Лешие хватали волосатыми ручищами последних рыцарей и давили их, как яблоки, прямо в доспехах. Последний верный Ордену меченосцев эст завяз в болотце, и его проткнули рогатиной с железом на конце. Через несколько мгновений посреди подлеска осталось стоять лишь четверо рыцарей, израненных и пеших. А вокруг них шумела и плевалась бесформенная темная масса – язычники с раскрашенными лицами, лешие высотой с сосну, ящеры с черными глазами, собаки эстов, похожие на огромных крыс.

Вперед вышел предводитель эстов, высокий язычник с черепом медведя на голове.

– Скажите, где Ярослав, и будете жить, – сказал эст по-немецки.
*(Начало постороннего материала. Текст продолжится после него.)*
theorem startFile_core {sl : Slot} (h : CoreOk s) (hnf : (s.slot sl).file = none) : CoreOk (startFile sl s) := by
  unfold startFile
  split
  · exact h
  · rename_i j rest hq
    have hp : s.dutyOf j.shot (.card j.kind sl) = some .pending := (h.slots sl).queued j (by rw [hq]; exact List.mem_cons_self ..)
    have hnd : (j :: rest).Nodup := hq ▸ (h.slots sl).distinct
    split
    · rename_i hx
      obtain ⟨x, hx', -⟩ := held_of_dutyOf hp
      rw [hx] at hx'
      cases hx'
    · rename_i x hx
      dsimp only
      -- first the job leaves the queue, then its duty is ACTIVE, then the file is there
      set u := modSlot sl (fun c => { c with queue := rest }) s with hu
      have h1 : CoreOk u := by
        refine modSlot_core h ⟨?_, ?_, ?_⟩
        · rw [modSlot_slot]; exact (List.nodup_cons.1 hnd).2
        · intro i hi
          rw [modSlot_slot] at hi
          rw [modSlot_dutyOf]
          exact (h.slots sl).queued i (by rw [hq]; exact List.mem_cons_of_mem _ hi)
        · intro f hf
          rw [modSlot_slot] at hf
          rw [modSlot_dutyOf]
          exact (h.slots sl).active f hf
      have hl : ¬ u.Linked j.shot (.card j.kind sl) := by
        rintro (c | c)
        · rw [hu, modSlot_slot] at c
          exact (List.nodup_cons.1 hnd).1 c
        · rw [hu, modSlot_slot] at c
          simp [hnf] at c
      have h2 : CoreOk (setDuty j.shot (.card j.kind sl) (Duty.into .active) u) :=
        setDuty_core (into_key _) h1 hl (fun e => by cases e)
      have hd : (setDuty j.shot (.card j.kind sl) (Duty.into .active) u).dutyOf j.shot (.card j.kind sl) = some .active :=
        dutyOf_into (by rw [hu, modSlot_dutyOf]; exact hp)
      generalize hfile : ({ shot := j.shot, kind := j.kind, header := fileHeader j.kind (x.payload j.kind) x
                            payload := x.payload j.kind, sectors := 1 + ceilDiv (x.payload j.kind) Config.sectorBytes } : CardFile) = f
      have hjob : f.shot = j.shot ∧ f.kind = j.kind := by subst hfile; exact ⟨rfl, rfl⟩
      have e : setDuty j.shot (.card j.kind sl) (Duty.into .active)
          (modSlot sl (fun x => { x with queue := rest, file := some f, state := .writing }) s)
          = modSlot sl (fun x => { x with file := some f, state := .writing })
              (setDuty j.shot (.card j.kind sl) (Duty.into .active) u) := by
        cases sl <;> rfl
      rw [e]
      refine modSlot_core h2 ⟨?_, ?_, ?_⟩
      · rw [modSlot_slot]; exact (h2.slots sl).distinct
      · intro i hi
        rw [modSlot_slot] at hi
        rw [modSlot_dutyOf]
        exact (h2.slots sl).queued i hi
      · intro g hg
        rw [modSlot_slot] at hg
        have : f = g := by simpa using hg
        subst this
        rw [modSlot_dutyOf, hjob.1, hjob.2]
        exact hd

theorem cardRead_core {sl : Slot} (h : CoreOk s) : CoreOk (cardRead sl s) := by
  unfold cardRead
  split
  · exact h
  · rename_i f hf
    dsimp only
    refine addPin_core (modSlot_core h ⟨?_, ?_, ?_⟩)
    · rw [modSlot_slot]; exact (h.slots sl).distinct
    · intro j hj
      rw [modSlot_slot] at hj
      rw [modSlot_dutyOf]
      exact (h.slots sl).queued j hj
    · intro g hg
      rw [modSlot_slot] at hg
      rw [modSlot_dutyOf]
      have : some _ = some g := hg
      have := Option.some.inj this
      rw [← this]
      exact (h.slots sl).active f hf

/-- The active file's progress changed. -/
theorem file_core {sl : Slot} {f : CardFile} {u : CardSlot → CardSlot} (h : CoreOk s) (hf : (s.slot sl).file = some f)
    (hq : (u (s.slot sl)).queue = (s.slot sl).queue) (hu : (u (s.slot sl)).file.map CardFile.job = some f.job) :
    CoreOk (modSlot sl u s) := by
  refine modSlot_core h ⟨?_, ?_, ?_⟩
  · rw [modSlot_slot, hq]; exact (h.slots sl).distinct
  · intro j hj
    rw [modSlot_slot, hq] at hj
    rw [modSlot_dutyOf]
    exact (h.slots sl).queued j hj
  · intro x hx
    rw [modSlot_slot] at hx
    rw [hx] at hu
    have hg := Option.some.inj hu
    simp only [CardFile.job, FileJob.mk.injEq] at hg
    rw [modSlot_dutyOf, hg.1, hg.2]
    exact (h.slots sl).active f hf

theorem starveActive_core {sl : Slot} (h : CoreOk s) : CoreOk (starveActive sl s) := by
  unfold starveActive
  repeat' first
    | exact h
    | exact slotSettle_core (abandon_core h)
    | exact slotSettle_core (abandon_core (starve_core h))
    | exact overflowTest_core (starve_core h)
    | split

theorem issueFresh_core {sl : Slot} {f : CardFile} {r : Run} {rest : List Run} (h : CoreOk s)
    (hf : (s.slot sl).file = some f) : CoreOk (issueFresh sl f r rest s) := by
  unfold issueFresh
  dsimp only
  generalize f.sectorData _ _ _ _ = data
  have h1 := file_core (sl := sl) (u := fun x => { x with
      extents := if f.nextCount r = r.count then rest else ⟨r.start + f.nextCount r, r.count - f.nextCount r⟩ :: rest
      serial := x.serial + 1
      file := some { f with
        issued := f.issued + f.nextCount r, fragments := growFragments f.sameRun r.start (f.nextCount r) f.fragments
        sameRun := f.nextCount r != r.count
        flight := some ⟨r.start, f.nextCount r, data, false, s.time + x.writeMs * 1000, x.serial⟩ } }) h hf rfl rfl
  have h2 := lowTest_core (sl := sl) h1
  generalize lowTest sl _ = s2 at h2 ⊢
  split
  · exact starveActive_core h2
  · exact h2

theorem issueAgain_core {sl : Slot} {f : CardFile} {w : CardWrite} (h : CoreOk s) (hf : (s.slot sl).file = some f) :
    CoreOk (issueAgain sl f w s) := by
  unfold issueAgain
  dsimp only
  generalize f.sectorData _ _ _ _ = data
  exact file_core h hf rfl rfl

theorem issueWrite_core {sl : Slot} (h : CoreOk s) : CoreOk (issueWrite sl s) := by
  unfold issueWrite
  dsimp only
  split
  · exact slotSettle_core (abandon_core h)
  · split
    · exact h
    · split
      · rename_i f hf
        split
        · exact issueAgain_core h hf
        · exact issueFresh_core h hf
        · exact h
      · exact h

theorem reopenStale_core {n : Nat} {sl : Slot} {stale : Bool} (h : CoreOk s)
    (hl : ¬ s.Linked n (.card .caption sl)) : CoreOk (reopenStale n sl stale s) := by
  unfold reopenStale
  split
  · exact handCard_core (setDuty_core (into_key _) h hl (fun e => by cases e))
  · exact h

theorem completeFile_core {sl : Slot} {f : CardFile} (h : CoreOk s) (hf : (s.slot sl).file.map CardFile.job = some f.job) :
    CoreOk (completeFile sl f s) := by
  obtain ⟨f0, hf0, ej⟩ := Option.map_eq_some_iff.1 hf
  simp only [CardFile.job, FileJob.mk.injEq] at ej
  unfold completeFile
  dsimp only
  obtain ⟨h1, -, hl1⟩ := noFile_core (g := fun x => { x with file := none }) h hf0 (fun _ => ⟨rfl, rfl⟩)
  rw [ej.1, ej.2] at hl1
  generalize modSlot sl (fun x => { x with file := none }) s = s1 at h1 hl1
  have e := addRecord_same sl ⟨f.shot, f.kind, none, Config.sectorBytes + f.payload, f.sectors, f.fragments⟩ s1
  have h2 := h1.upd e
  have hl2 := fun hl => hl1 (e.toSameLinks.linked hl)
  generalize addRecord sl _ s1 = s2 at h2 hl2
  have h3 : CoreOk (setDuty f.shot (.card f.kind sl) (Duty.into .done) s2) :=
    setDuty_core (into_key _) h2 hl2 (fun e => by cases e)
  have h4 := dropPin_core (n := f.shot) (r := slotReader sl) h3
  have e4 : SameLinks s2 (dropPin f.shot (slotReader sl) (setDuty f.shot (.card f.kind sl) (Duty.into .done) s2)) := {}
  generalize dropPin f.shot (slotReader sl) (setDuty f.shot (.card f.kind sl) (Duty.into .done) s2) = s4 at h4 e4
  have e5 : SameCore s4 (modSlot sl (fun x => { x with written := sat32 x.written }) s4) :=
    modSlot_same (fun _ => rfl) (fun _ => rfl)
  have h5 := h4.upd e5
  by_cases hc : f.kind = .caption
  · refine slotSettle_core (shotTests_core (reopenStale_core h5 ?_))
    intro hl
    have := e4.linked (e5.toSameLinks.linked hl)
    rw [hc] at hl2
    exact hl2 this
  · have : (f.kind == FileKind.caption) = false := by simpa using hc
    simp only [this, Bool.false_and, reopenStale]
    exact slotSettle_core (shotTests_core h5)

theorem writeDone_core {sl : Slot} {f : CardFile} {w : CardWrite} (h : CoreOk s) (hf : (s.slot sl).file = some f) :
    CoreOk (writeDone sl f w s) := by
  unfold writeDone
  dsimp only
  have h1 : CoreOk (modSlot sl (fun x => { x with
      file := some { f with flight := none, written := f.written + w.count }, sectors := sat64 x.sectors w.count
      recovered := if w.retry then sat32 x.recovered else x.recovered }) s) :=
    file_core h hf rfl rfl
  split
  · exact completeFile_core h1 (by rw [modSlot_slot]; rfl)
  · exact h1

/-! ## Faults and the line -/

/-- Duties of a slot with no queue and no file, failed one after another. -/
theorem failAll_core {sl : Slot} : ∀ (l : List (Nat × DutyKey)) {s : State}, (∀ p ∈ l, ∃ k, p.2 = .card k sl) → CoreOk s →
    (s.slot sl).queue = [] → (s.slot sl).file = none → CoreOk (l.foldl (fun t p => failDuty p.1 p.2 t) s)
  | [], _, _, h, _, _ => h
  | p :: l, s, hl, h, hq, hf => by
    obtain ⟨k, hk⟩ := hl p (List.mem_cons_self ..)
    have hcw := failDuty_cw p.1 p.2 s
    have hslot : (failDuty p.1 p.2 s).slot sl = s.slot sl := by cases sl <;> simp [State.slot, hcw]
    refine failAll_core l (fun q hq => hl q (List.mem_cons_of_mem _ hq)) (failDuty_core (by rw [hk]; simp) h ?_)
      (by rw [hslot]; exact hq) (by rw [hslot]; exact hf)
    rw [hk]
    rintro (c | c)
    · rw [hq] at c; cases c
    · rw [hf] at c; cases c

theorem pendingOn_card {sl : Slot} {p : Nat × DutyKey} (h : p ∈ s.pendingOn sl) : ∃ k, p.2 = .card k sl := by
  simp only [State.pendingOn, List.mem_flatMap, List.mem_map, List.mem_filter, Bool.and_eq_true] at h
  obtain ⟨x, -, d, ⟨-, -, hk⟩, rfl⟩ := h
  revert hk
  cases d.key with
  | card k x => intro hk; exact ⟨k, by simpa using hk⟩
  | send k => intro hk; simp at hk
  | develop => intro hk; simp at hk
– Мы не хотим жить в этом мире, – ответил за всех Сагануренов, – Мы хотим умереть за Христа и пребывать в Царствии Божьем. Мы ничего не скажем.

– Будь по-вашему, – ответил эст, но неожиданно из толпы язычников появился бородатый русский на коне.
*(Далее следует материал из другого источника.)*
/-! ## A slot abandons the shot's MEMO file -/

/-- The shot's old memo is out of its readers' hands, as far as a step has gone: the record's MEMO and SEND_MEMO duties may
be PENDING again, its card jobs then queued. -/
structure Replaces (n : Nat) (s t : State) (y z : Shot) : Prop where
  held : t.held n = some z
  record : z = { y with duties := z.duties, pins := z.pins, proof := z.proof }
  other : ∀ j, j ≠ .card .memo .a → j ≠ .card .memo .b → j ≠ .send .memo → z.duty j = y.duty j
  card : ∀ sl, z.duty (.card .memo sl) = y.duty (.card .memo sl)
    ∨ z.dutyState (.card .memo sl) = (y.dutyState (.card .memo sl)).map (fun _ => .pending) ∧ ⟨n, .memo⟩ ∈ (t.slot sl).queue
  send : z.duty (.send .memo) = y.duty (.send .memo) ∨ ∀ d, z.duty (.send .memo) = some d → d.state = .pending ∧ d.resume = 0
  queue : ∀ sl, ∀ j ∈ (s.slot sl).queue, j ∈ (t.slot sl).queue
  idle : StaysIdle s t
  memo : MemoStands s t
  overflow : t.cw.overflow = s.cw.overflow
  cfg : t.cfg = s.cfg

theorem Replaces.refl (hy : s.held n = some y) : Replaces n s s y y where
  held := hy
  record := rfl
  other := fun _ _ _ _ => rfl
  card := fun _ => .inl rfl
  send := .inl rfl
  queue := fun _ _ h => h
  idle := fun _ h => h
  memo := .refl s
  overflow := rfl
  cfg := rfl

theorem Replaces.trans (h1 : Replaces n s t x y) (h2 : Replaces n t u y z) : Replaces n s u x z where
  held := h2.held
  record := by rw [h2.record, h1.record]
  other := fun j a b c => (h2.other j a b c).trans (h1.other j a b c)
  card := fun sl => by
    rcases h2.card sl with e2 | ⟨e2, q2⟩
    · rcases h1.card sl with e1 | ⟨e1, q1⟩
      · exact .inl (e2.trans e1)
      · exact .inr ⟨(congrArg (Option.map Duty.state) e2).trans e1, h2.queue sl _ q1⟩
    · refine .inr ⟨e2.trans ?_, q2⟩
      rcases h1.card sl with e1 | ⟨e1, -⟩
      · rw [show y.dutyState (.card .memo sl) = x.dutyState (.card .memo sl) from congrArg (Option.map Duty.state) e1]
      · rw [e1, Option.map_map]
        rfl
  send := by
    rcases h2.send with e2 | e2
    · rw [e2]
      exact h1.send
    · exact .inr e2
  queue := fun sl j hj => h2.queue sl j (h1.queue sl j hj)
  idle := h1.idle.trans h2.idle
  memo := h1.memo.trans h2.memo
  overflow := h2.overflow.trans h1.overflow
  cfg := h2.cfg.trans h1.cfg

theorem Replaces.recordsInto (h : Replaces n s t y z) (hp : s.mi.phase = .recording) (hr : s.recordsInto n = true) :
    t.mi.phase = .recording ∧ t.recordsInto n = true := by
  have e := h.memo.mi (by rw [hp]; decide)
  unfold State.recordsInto at *
  rw [e]
  exact ⟨hp, hr⟩

/-- The tests leave a shot into which a memo records, but for its proof. -/
theorem shotTests_records (hy : s.held n = some y) (hr : s.recordsInto n = true) : (shotTests n s).held n = some y.tested :=
  (shotTests_stands hy (.inr hr)).1

theorem tested_record (y : Shot) : y.tested = { y with proof := y.tested.proof } := by
  unfold Shot.tested
  split <;> rfl

theorem duty_tested (y : Shot) (j : DutyKey) : y.tested.duty j = y.duty j := by
  rw [tested_record]
  rfl

/-- The shot's MEMO duty for a slot PENDING again, its job at the queue's head and the slot's pin dropped (R154). -/
def State.setBack (s : State) (n : Nat) (sl : Slot) : State :=
  dropPin n (slotReader sl) (setDuty n (.card .memo sl) (Duty.into .pending)
    (modSlot sl (fun x => { x with queue := ⟨n, .memo⟩ :: x.queue }) s))

/-- The record of that. -/
def Shot.setBack (y : Shot) (sl : Slot) : Shot := unpinnedBy (slotReader sl) (y.setDuty (.card .memo sl) (Duty.into .pending))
– Я наместник Пскова Вячеслав, – представился русский на паршивой и едва понятной латыни, – Я не прошу вас отдать мне изменника Ярослава и понимаю, что вы верны присяге. Но нет бесчестия в том, чтобы сдаться на хороших условиях. Я предлагаю вам сложить оружие, я продам вас всех обратно Ордену за золото. Нет нужды дальше лить кровь.

Сагануренов хотел броситься на врага, но его изможденная и израненная рука уже сама выпустила меч. Он бросил следом и щит, и его братья поступили также. Язычники тут же кинулись на них и повалил всех рыцарей на землю, крича, улюлюкая и бранясь на десятках неизвестных языков.

– А вот теперь говорите, где Ярослав, – потребовал русский, – Иначе примете смерть лютую.

– Ты обещал, – прохрипел Сагануренов, лицо которого топтал сапогом эст.

– Я обещал, я и назад взял, – парировал наместник Вячеслав, – Пусть вон тот говорит.

Но брат Генрих, в которого ткнул пальцем Вячеслав, ничего не сказал, и тогда леший выбил Генриху пальцами оба глаза, а потом насадил рыцаря горлом на острую ветвь сосны.

– Теперь ты говори, – приказал Вячеслав Оттону, но и тот молчал. Оттона растерзал чешуйчатый ящер.

– Ты, – приказал Вячеслав Эриху.

– Я скажу, я скажу! – закричал юный Эрих, но Сагануренов уже сбросил с себя эстов, выхватил у одного из них нож и перерезал горло Эриху. Кровь из шеи Эриха залила руки Сагануренова, но он знал, что он поступил правильно, он спас Эриха от худшей участи, от мучительной смерти, а еще сохранил его душу чистой.

– Этот не скажет, – сказал Вячеслав, глядя в глаза Сагануренову, последнему пленнику, оставшемуся в живых, – Разорвать его собаками.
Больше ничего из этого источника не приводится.